The armed forces will collaborate with public security and environmental protection agencies, the decree says.

“The protection of the forest is our duty,” the president said in a televised address on Friday. “We are aware of that and will act to combat deforestation and criminal activities that put people at risk in the Amazon.

“We are a government of zero tolerance for crime, and in the environmental field it will not be different.”

Wildfires raging in the Amazon rainforest have hit a record number this year, with 72,843 fires detected so far by Brazil's space research centre INPE. Fires are an annual occurrence in the Amazon region, but this year has seen an uptick of 83 per cent.

Environmentalists blamed the jump on farmers clearing land for pasture.

Farmers may have had at least tacit encouragement from the firebrand right-wing president, who took power in January. On Wednesday, Mr Bolsonaro blamed non-governmental organisations for the fires.

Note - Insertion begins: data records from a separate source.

-- ==== Sys2Proof/Machine/Issue.lean ====
section
/-! DEFINITION. The firing rule (R108 to R117): which instruction a core issues next and when, and what issuing it does
to the block. -/

namespace Sys2Proof.Machine

/-- The strand head of a context that reads an input (the head table of R108). -/
def headFor (c : Core) (ctx input : Nat) : Option Nat :=
  match c.prog.find? (fun p => decide (p.1 / 256 = ctx) && hBit p.2 && (tokOps p.2).any (fun o => decide (o.1 = input))) with
  | some p => some (p.1 % 256)
  | none => none

/-- The slot token that satisfies an operand: the one admitted first (R111). -/
def slotFor (c : Core) (tag input : Nat) : Option Slot :=
  c.slots.find? (fun s => decide (s.input = input ∧ s.tok.tag = tag))

/-- An instance held by a WAIT may go on from this ac, if what it waits for has come (R137). -/
def waitOver (c : Core) (i : Inst) : Option Nat :=
  if i.wait = 2 then (slotFor c i.tag i.waitSrc).map (fun s => s.admitted + 1)
  else if i.wait = 3 then
    match c.lastRing with
    | some g => if older8 (tagFrame i.tag) (g % 256) then some 0 else none
    | none => none
  else some 0

/-- An instance has ended by ac t (R112). DESIGN CHOICE (log entry 156): a strand without an E instruction runs on to address 0xFF, and
its instance ends there. -/
def ended (c : Core) (t : Nat) (i : Inst) : Bool :=
  match i.endAt with
  | some e => decide (e ≤ t)
  | none => decide (256 ≤ i.pc) && (match waitOver c i with | some w => decide (max w i.freeAt ≤ t) | none => false)

/-- Ended instances leave, and with them their MAC locks. -/
def settle (t : Nat) (c : Core) : Core := { c with insts := c.insts.filter (fun i => !ended c t i) }

/-- A state-read is due: every register carries the previous frame's marker or is marked initial (R139). -/
def stateDue (c : Core) (tag w : Nat) : Bool :=
  if opOf w = 7 ∧ bit w 51 = false then
    (codes (bits w 50 47) (bits w 46 45 + 1)).all (fun i =>
      (sregOf c (tagCtx tag) i).initial || decide ((sregOf c (tagCtx tag) i).marker = (tagFrame tag + 255) % 256))
  else true

/-- An instruction that may come next: its strand, tag, address, word, and the instance it belongs to (none: it would
start one). -/
structure Cand where
  ctx : Nat
  head : Nat
  tag : Nat
  pc : Nat
  word : Nat
  inst : Option Inst
deriving DecidableEq, Repr

/-- The candidates of a core: the next instruction of each running instance, and the heads that slot tokens name. -/
def candsOf (c : Core) : List Cand :=
  let run := (c.insts.filter (fun i => decide (i.endAt = none ∧ i.pc < 256))).map (fun i =>
    (⟨tagCtx i.tag, i.head, i.tag, i.pc, tget 0 c.prog (tagCtx i.tag * 256 + i.pc), some i⟩ : Cand))
  let start := c.slots.filterMap (fun s =>
    match headFor c (tagCtx s.tok.tag) s.input with
    | some h => some (⟨tagCtx s.tok.tag, h, s.tok.tag, h, tget 0 c.prog (tagCtx s.tok.tag * 256 + h), none⟩ : Cand)
    | none => none)
  run ++ start

/-- The later of a list of ac, or none if one of them is not known. -/
def latest : List (Option Nat) → Option Nat
  | [] => some 0
  | none :: _ => none
  | some a :: r => (latest r).map (max a)

/-- The ac at which a running instance is known to end. -/
def endOf (c : Core) (i : Inst) : Option Nat :=
  match i.endAt with
  | some e => some e
  | none => if 256 ≤ i.pc then (waitOver c i).map (max i.freeAt) else none

/-- The first ac, not before `t0`, in which a candidate is ready, if nothing else changes (R112, R113). -/
def readyAt (c : Core) (t0 : Nat) (k : Cand) : Option Nat :=
  let toks := (tokOps k.word).map (fun o => (slotFor c k.tag o.1).map (fun s => s.admitted + 1))
  let regs := (readsOf k.word ++ writesOf k.word ++ (if opOf k.word = 3 then [72] else [])
      ++ (if opOf k.word = 7 then (codes (bits k.word 50 47) (bits k.word 46 45 + 1)).map (fun i => 80 + k.ctx * 16 + i) else [])).map
    (fun r => some (tget 0 c.land r))
  let unit := if unitOf k.word = 0 then [] else [some (tget 0 c.unit (unitOf k.word))]
  let lock := if needsLock k.word then
      (c.insts.filter (fun i => i.lock && decide (some i ≠ k.inst))).map (endOf c) else []
  let own := match k.inst with
    | some i => [some i.freeAt, waitOver c i]
    | none =>
      ((c.insts.filter (fun i => decide (i.head = k.head ∧ tagCtx i.tag = k.ctx))).map (endOf c))
      ++ (if c.insts.length < 4 then []
          else [(c.insts.filterMap (endOf c)).foldl (fun m e => optMin m (some e)) none])
  let due := if stateDue c k.tag k.word then [] else [none]
  latest ([some t0] ++ toks ++ regs ++ unit ++ lock ++ own ++ due)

World leaders have called for action to halt the inferno in the last week, but Mr Bolsonaro said they were using the issue as a political stick to beat him with.

France accused the far-right president of having lied to French leader Emmanuel Macron and threatened to block a European Union trade deal with several South American states, including Brazil. Ireland joined in the threat.

Germany’s Angela Merkel thought the fires as “shocking and threatening,” government spokesman Steffen Seibert said.

US President Donald Trump said his country was “ready to assist” in fighting the many fires across the area.

“Our future Trade prospects are very exciting and our relationship is strong, perhaps stronger than ever before,” Trump tweeted. “I told him if the United States can help with the Amazon Rainforest fires, we stand ready to assist!”  All three world leaders and thier other G7 counterparts agreed to discuss the issue at the group's summit in Biarritz, which began on Saturday evening.

Mr Bolsonaro has previously described rainforest protections as an obstacle to Brazil’s economic development, sparring with critics who note that the Amazon produces vast amounts of oxygen and is considered crucial for efforts to contain climate change.

As the president spoke on Friday, thousands of Brazilians demonstrated in Rio de Janeiro, Sao Paulo and the capital of Brasilia demanding the government announce concrete actions to curb the fires. People also banged pots from their homes, a traditional mode of protest in South America.